A 5-year-old boy was brought for evaluation of left leg pain. He had awoken with the pain 2 days earlier. He identified an area just above the medial malleolus as most painful. The pain worsened with movement (eg, walking) and was alleviated minimally with acetaminophen and ibuprofen. There was no history of trauma. By age 4, the child had received all appropriate immunizations except for the second dose of varicella vaccine; he had received the first dose at the age of 1 year.
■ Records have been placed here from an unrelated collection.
-- ==== Sys2Proof/Machine/CmdOps.lean ====
section
/-! DEFINITION. Compartments, commands in their slots, completion and audit records, and how a command is refused, dropped, ended, killed or lost (01, 08, 15, 19). -/

namespace Sys2Proof.Machine

/-! ### Compartments -/

/-- Key of a compartment from a descriptor's target byte (R463): boles 0 to 63, quads 64 to 79, groves 80 to 83, die 84. -/
def compOf (t : Nat) : Nat :=
  let g := bits t 2 2; let q := bits t 4 2; let b := bits t 6 2
  match t % 4 with
  | 0 => 16 * g + 4 * q + b
  | 1 => 64 + 4 * g + q
  | 2 => 80 + g
  | _ => 84

/-- Level of a compartment (R13). -/
def compLevel (k : Nat) : Nat := if k < 64 then 0 else if k < 80 then 1 else if k < 84 then 2 else 3

/-- Flat numbers of the boles of a compartment (R11). -/
def compBoles (k : Nat) : List Nat :=
  if k < 64 then [k]
  else if k < 80 then (List.range 4).map fun b => 4 * (k - 64) + b
  else if k < 84 then (List.range 16).map fun b => 16 * (k - 80) + b
  else List.range 64

/-- The members of a group, one level down. -/
def compMembers (k : Nat) : List Nat :=
  if k < 64 then []
  else if k < 80 then (List.range 4).map fun b => 4 * (k - 64) + b
  else if k < 84 then (List.range 4).map fun q => 64 + 4 * (k - 80) + q
  else (List.range 4).map fun g => 80 + g

/-- Commands in flight at most (R13). -/
def compLimit (k : Nat) : Nat := [64, 256, 1024, 4096].getD (compLevel k) 0

/-- Base of a grove controller's block (R28). -/
def cgBase (g : Nat) : Nat := 0x250000 + 0x4000 * g

/-- Physical index that serves a logical bole (R12, R20, R21). -/
def State.physOf (s : State) (n : Nat) : Nat :=
  let g := n / 16
  if s.rdB (F.spare_active.at (cgBase g)) && s.rd (F.spare_slot.at (cgBase g)) == n % 16 then 17 * g + 16 else 17 * g + n % 16

/-- Logical bole that a physical index serves. -/
def State.logOf (s : State) (p : Nat) : Option Nat :=
  let g := p / 17
  if p % 17 = 16 then (if s.rdB (F.spare_active.at (cgBase g)) then some (16 * g + s.rd (F.spare_slot.at (cgBase g))) else none)
  else if s.physOf (16 * g + p % 17) = p then some (16 * g + p % 17) else none

/-- Base of a compartment's block; a bole's is that of the physical bole that serves it. -/
def State.compBase (s : State) (k : Nat) : Nat :=
  if k < 64 then blBase (s.physOf k) else if k < 80 then 0x210000 + 0x4000 * (k - 64) else if k < 84 then cgBase (k - 80) else 0x260000

/-- A logical bole is online: it is not in the offline mask and its state reads online or standing in (R30, R31). -/
def State.boleOnline (s : State) (n : Nat) : Bool :=
  !(s.rd (F.offline_mask.at (cgBase (n / 16)))).testBit (n % 16) &&
    (let st := s.rd (F.status_state.at (blBase (s.physOf n))); st == 1 || st == 4)

/-- A logical bole is offline and has no stand-in (R19, R31). -/
def State.boleOff (s : State) (n : Nat) : Bool := (s.rd (F.offline_mask.at (cgBase (n / 16)))).testBit (n % 16)

/-- The owner mask of a partition (R26, R269). -/
def State.ownMask (s : State) (p : Nat) : Nat := s.rd2 (F.ptOwnLo_own.at (ptBase p)) (F.ptOwnHi_own.at (ptBase p))

/-- The partition owns every bole of the compartment (R270). -/
def State.owns (s : State) (p k : Nat) : Bool := (compBoles k).all (s.ownMask p).testBit

/-- An empty bole. -/
def Bole.new : Bole :=
  { ctxs := [], held := [], lastCtx := 0, spad := [], acc := [], accBanks := [], redAcc := [], wins := [], spadLive := [], accLive := []
    tiles := [], arrays := [], stats := [], plane := none, pendSig := [], mvpLast := none, vuLast := none, scrubFor := 0, diag := none
    ungating := [], draining := false, testing := false, ueWords := [], standFor := none, busyAt := none }

/-- The record of physical bole p. -/
def State.bole (s : State) (p : Nat) : Bole := tgetD s.boles p Bole.new

/-- Its grove's understory bole is being made ready to take the address of logical bole n (R23 step 3). -/
def State.preparing (s : State) (n : Nat) : Bool := (s.bole (17 * (n / 16) + 16)).standFor == some n

/-- Replaces the record of physical bole p. -/
def State.setBole (s : State) (p : Nat) (b : Bole) : State := { s with boles := tput s.boles p b }

/-- An empty Landing slice. -/
def Landing.new : Landing := ⟨[], [], [], [], [], []⟩

/-- The record of grove g's Landing slice. -/
def State.land (s : State) (g : Nat) : Landing := tgetD s.lands g Landing.new

/-- Replaces the record of grove g's Landing slice. -/
def State.setLand (s : State) (g : Nat) (l : Landing) : State := { s with lands := tput s.lands g l }

/-- An engine before its microcode is loaded. -/
def Engine.new : Engine := ⟨0, none, none, 0, 0, false, []⟩

/-- The record of engine e: decoders 0 to 3, encoders 4 and 5. -/
def State.engine (s : State) (e : Nat) : Engine := tgetD s.engines e Engine.new

/-- The active microcode bank (R577). -/
def Security.ucBank (x : Security) : Bank := if x.ucBankB then x.ucB else x.ucA

/-- Replaces the record of engine e. -/
def State.setEngine (s : State) (e : Nat) (x : Engine) : State := { s with engines := tput s.engines e x }

/-! ### Commands -/

/-- The command is dispatched and not committed or killed. -/
def Cmd.inFlight (c : Cmd) : Bool := c.phase == .running || c.phase == .saving || c.phase == .suspended

/-- The command's deadline has come (R45): what commits now is late. -/
def Cmd.late (c : Cmd) (now : Nat) : Bool := c.desc.deadline != noStamp && !stLt now c.desc.deadline

/-- Is a command in flight on a compartment: addressed to it, or with a share on one of its boles (R13)? -/
def Cmd.on (c : Cmd) (k : Nat) : Bool :=
  c.inFlight && c.desc.cls == 1 && (compOf c.desc.target == k ||
    (compLevel k < compLevel (compOf c.desc.target) && (compBoles k).any c.shares.contains))

/-- Commands in flight on a compartment (R30). -/
def State.inFlightOn (s : State) (k : Nat) : Nat := (s.cmds.filter fun e => e.2.on k).length

/-- Commands a partition has in their slots (R271). -/
def State.partInFlight (s : State) (p : Nat) : Nat := (s.cmds.filter fun e => e.2.desc.part == p).length

/-- Contexts a partition has open (R271). -/
def State.partContexts (s : State) (p : Nat) : Nat := (s.ctxs.filter fun e => e.2.part == p).length

/-- Replaces a command. -/
def State.setCmd (s : State) (slot : Nat) (c : Cmd) : State := { s with cmds := tput s.cmds slot c }

/-- Changes a command, if the slot holds one. -/
def State.modCmd (s : State) (slot : Nat) (f : Cmd → Cmd) : State := { s with cmds := tmod s.cmds slot f }

/-- Bytes of a completion record (R475). -/
def completionBytes (c : Cmd) (status code stamp result : Nat) : List Byte :=
  leBytes 2 (c.sq % 16384 + (if 16384 ≤ c.sq then 2 ^ 14 else 0)) ++ leBytes 2 code ++ leBytes 4 c.seq ++ leBytes 4 c.desc.step ++
    leBytes 1 c.desc.seedIdx ++ leBytes 1 status ++ leBytes 1 c.desc.tag ++ ([0] : List Byte) ++ leBytes 8 stamp ++ leBytes 8 result
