/-- A new SQ for a partition that is enabled, checked as R268 and R460 lay down: the code, or the queue. -/
def State.newSq (s : State) (p : Nat) (d : Desc) : Except Nat Sq :=
  let n := d.shape 0
  let f := d.shape 2
  if !s.rdB (F.ptCtrl_enabled.at (ptBase p)) then .error 0x320
  else if (tget s.sqs n).isSome && n < 16384 then .error 0x321
  else match s.placeOf p d, depthLog (d.shape 1) 1 16, tget s.cqs (bits f 0 12) with
    | some pl, some k, some q =>
      if 16384 ≤ n || 2 ^ 15 ≤ f || q.part != p || !d.onlyNames [0, 1] [0, 1, 2] then .error 0x320
      else .ok { part := p, place := pl, log2 := k, head := 0, tail := 0, cls := bits f 12 2, drop := f.testBit 14, cq := bits f 0 12, stopped := false
                 deleting := none, templated := false, fetching := false, plan := false, bad := [], outs := [], fetched := 0 }
    | _, _, _ => .error 0x320

/-- A new CQ; its vector is one that the function has (R435). -/
def State.newCq (s : State) (p : Nat) (d : Desc) : Except Nat Cq :=
  let n := d.shape 0
  let f := d.shape 2
  if !s.rdB (F.ptCtrl_enabled.at (ptBase p)) then .error 0x320
  else if (tget s.cqs n).isSome && n < 4096 then .error 0x321
  else match s.placeOf p d, depthLog (d.shape 1) 1 16 with
    | some pl, some k =>
      if 4096 ≤ n || 2 ^ 12 ≤ f || fnVectors p ≤ bits f 0 11 || !d.onlyNames [0, 1] [0, 1, 2] then .error 0x320
      else .ok { part := p, place := pl, log2 := k, prod := 0, cons := 0, vector := bits f 0 11, irqEn := f.testBit 11, reserved := 0, plan := false, written := 0 }
    | _, _ => .error 0x320

/-- A new metadata ring; its vector is one that the function has (R435). -/
def State.newRing (s : State) (p : Nat) (d : Desc) : Except Nat Ring :=
  let n := d.shape 0
  let f := d.shape 2
  let iv := d.shape 3
  if !s.rdB (F.ptCtrl_enabled.at (ptBase p)) then .error 0x320
  else if (tget s.mrings n).isSome && n < 1024 then .error 0x321
  else match s.placeOf p d, depthLog (d.shape 1) 6 20 with
    | some pl, some k =>
      if 1024 ≤ n || 2 ^ 15 ≤ f || fnVectors p ≤ bits f 3 11 || (f.testBit 2 && (iv == 0 || 65535 < iv)) || !d.onlyNames [0, 1] [0, 1, 2, 3] then .error 0x320
      else .ok { part := p, place := pl, log2 := k, prod := 0, cons := 0, discard := f.testBit 0, faultEn := f.testBit 1, loadEn := f.testBit 2
                 vector := bits f 3 11, irqEn := f.testBit 14, interval := if f.testBit 2 then iv else 0, plan := false, dropped := 0 }
    | _, _ => .error 0x320

/-- CREATE_SQ (R460). [DESIGN CHOICE, log entry 103] -/
def execCreateSq (slot : Fin 4096) (s : State) : Host.Outcome State Fault Refusal :=
  finish <| s.control slot.val 0x001 fun c s => match s.newSq c.desc.part c.desc with
    | .error code => s.controlRefuse slot.val c code (c.desc.shape 0 % 16384)
    | .ok q => ({ s with sqs := tput s.sqs (c.desc.shape 0) q }).controlDone slot.val 0

/-- CREATE_CQ (R460). -/
def execCreateCq (slot : Fin 4096) (s : State) : Host.Outcome State Fault Refusal :=
  finish <| s.control slot.val 0x003 fun c s => match s.newCq c.desc.part c.desc with
    | .error code => s.controlRefuse slot.val c code (c.desc.shape 0 % 16384)
    | .ok q => ({ s with cqs := tput s.cqs (c.desc.shape 0) q }).controlDone slot.val 0

/-- CREATE_RING (R460). -/
def execCreateRing (slot : Fin 4096) (s : State) : Host.Outcome State Fault Refusal :=
  finish <| s.control slot.val 0x005 fun c s => match s.newRing c.desc.part c.desc with
    | .error code => s.controlRefuse slot.val c code (c.desc.shape 0 % 16384)
    | .ok q => ({ s with mrings := tput s.mrings (c.desc.shape 0) q }).controlDone slot.val 0
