/-! ### Power states (R388, R389) -/

/-- A rank without a request for pd_idle enters power-down; its rows close (R380, R388). -/
def execPowerDownEntry (sc : Fin 32) (rank : Fin 2) (s : State) : Host.Outcome State Fault Refusal :=
  finish <|
    if s.inSr sc.val || (s.subch sc.val).retraining || !s.idleFor sc.val rank.val (s.rd F.drGPd_pdIdle) then s
    else (s.setPd sc.val rank.val true).closeRows sc.val fun b => bits b 4 1 == rank.val

/-- A subchannel without a request for sr_idle enters self-refresh; 0 turns this off (R388). -/
def execSelfRefreshEntry (sc : Fin 32) (s : State) : Host.Outcome State Fault Refusal :=
  finish <|
    let ns := 1000 * s.rd F.drGPd_srIdle
    if ns = 0 || (s.subch sc.val).retraining || !s.idleFor sc.val 0 ns || !s.idleFor sc.val 1 ns then s
    else (((s.setPd sc.val 0 false).setPd sc.val 1 false).setSr sc.val true).closeRows sc.val fun _ => true

/-- A subchannel leaves self-refresh and checks its DQS oscillator (R388). -/
def execSelfRefreshExit (sc : Fin 32) (drift : Bool) (s : State) : Host.Outcome State Fault Refusal :=
  finish (if s.inSr sc.val && !s.dram.srAll then s.srExit sc.val drift else s)

/-! ### Scrub and repair -/

/-- Bursts of the module, 2^28 of each subchannel (R369). -/
def allBursts : Nat := 32 * 2 ^ 28

/-- Patrol scrub lets a rank in power-down or self-refresh sleep for up to 1 ms more (R389). -/
def State.scrubSleeps (s : State) (sc p : Nat) : Bool :=
  (s.inPd sc (rankOf p) || s.inSr sc) && match s.dram.scrubWait with
    | some t => decide (s.nsSince t < 1000000)
    | none => true

/-- Patrol scrub reads the next burst of its pass, with the errors that its reads show (R389, R390): it corrects under R371, and a burst found
uncorrectable is listed. DR_G_STAT.scrub_busy is a view of en and mem_ready. [DESIGN CHOICE, log entry 99] -/
def execPatrolScrubRead (e1 e2 : List (Nat × Nat)) (s : State) : Host.Outcome State Fault Refusal :=
  let n := s.dram.scrubPos
  let sc := n / 2 ^ 28
  let p := n % 2 ^ 28
  let check := p % 8 = 7
  finish <|
    if !s.rdB F.drGScrub_en || !s.rdB F.drGStat_memReady || !s.serves sc then s
    else if s.scrubSleeps sc p then { s with dram := { s.dram with scrubWait := some (s.dram.scrubWait.getD s.now) } }
    else
      let s := { s with dram := { s.dram with scrubWait := none } }
      let s := ((if s.inSr sc then s.srExit sc false else s).touch sc p).untagged [(0, 64)]
      let bad (s : State) : State :=
        ((s.inc (F.drScUe_ue.at (scBase sc)) 1).scLast sc p 0 0xB0A |>.listBurst sc p).log 0xB0A .subchannel sc p
      let a := (dramUnmap sc p).getD dramSize
      let wrong (e : List (Nat × Nat)) : Bool := miscorrected e && a < dramSize
      let s :=
        if (s.subch sc).poison.contains p then s
        else match eccOf (codeLen check) e1 with
          | .good => s
          | .corrected pos => s.eccCorrected sc p a pos (wrong e1)
          | .moved =>
            let k := ((4097 : Nat), sc * 2 ^ 28 + p)
            if s.dram.addrChk.contains k then { s with dram := { s.dram with addrChk := s.dram.addrChk.filter (· != k) } } |> bad
            else
              let s := (s.inc (F.drScUe_addr.at (scBase sc)) 1).scLast sc p 0 0xB03
              ({ s with dram := { s.dram with addrChk := s.dram.addrChk ++ [k] } }.log 0xB03 .subchannel sc p).retrainFault sc
          | .bad => match eccOf (codeLen check) e2 with
            | .good => ((s.inc (F.drScCe_ce.at (scBase sc)) 1).scLast sc p 0 0xB01).log 0xB01 .subchannel sc p
            | .corrected pos => s.eccCorrected sc p a pos (wrong e2)
            | _ => bad s
      if n + 1 < allBursts then
        { s with dram := { s.dram with scrubPos := n + 1 } }.wr F.drGScrubPos_progress ((n + 1) / 2)
      else
        let s := { s with dram := { s.dram with scrubPos := 0, sub := tmap s.dram.sub fun (c : SubCh) => { c with rowErr := [] } } }
        (s.wr F.drGScrubPos_progress 0).inc F.drGScrub_passes 1

/-- Bit of DR_SC_PPR of the spare row of a rank row's rank and bank group, and a device (R393). -/
def spareBit (row dev : Nat) : Nat := 8 * bits row 4 1 + 4 * dev + bits row 0 2

/-- A service request ends (R568 to R570): busy clears, the result stands, and SERVICE_CHANGE is logged. [DEDUCED, log entry 61] -/
def State.svcDone (s : State) (result : Nat) : State :=
  (((s.wr F.ftSvcStat_busy 0).wr F.ftSvcStat_result result).inc F.ftSvcStat_count 1).log 0x365 .steward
The boy was crying and would not bear weight on the left leg. His weight was 16.8 kg (37.0 lb; 25th percentile); temperature, 36.5°C (97.6°F); blood pressure, 88/63 mm Hg; respiration rate, 24 breaths per minute; and heart rate, 114 beats per minute. He had a 5-mm lesion that looked like a scab on the medial aspect of the left leg. The hip and knee joints were slightly flexed. There was no swelling or erythema and no limitation of joint movement.

The clinical impression was that of leg pain of unknown etiology. Radiographs of the hip, knee, and ankle were normal. Complete blood cell count revealed a total white blood cell (WBC) count of 9600/μL, with 66.5% neutrophils and 26.8% lymphocytes. The platelet count was 529,000/μL, and erythrocyte sedimentation rate was 4 mm/h. An oral analgesic was prescribed, and follow-up was scheduled in 2 days.


Figure 2 – A similar rash was noted on the left side of the lower back at the level of L3 to L4. Polymerase chain reaction analysis of fluid from one of the vesicles was positive for herpes zoster.

At follow-up, it was noted that the pain had continued and that an erythematous papulovesicular rash had developed on the medial aspect of the left thigh, leg, and foot (Figure 1). There was a similar rash on the left side of the lower back at the level of L3 to L4 (Figure 2). Polymerase chain reaction (PCR) analysis of fluid from one of the vesicles was positive for herpes zoster.

Further questioning revealed that the child had had no previous illness suggestive of chickenpox and had no contact with anyone with chickenpox or shingles. He was treated with oral acyclovir (30 mg/kg/d) in addition to an oral analgesic. Within 3 days, he was pain-free. One week later, the lesions had scabbed over; serum immunoglobulin levels were within normal limits.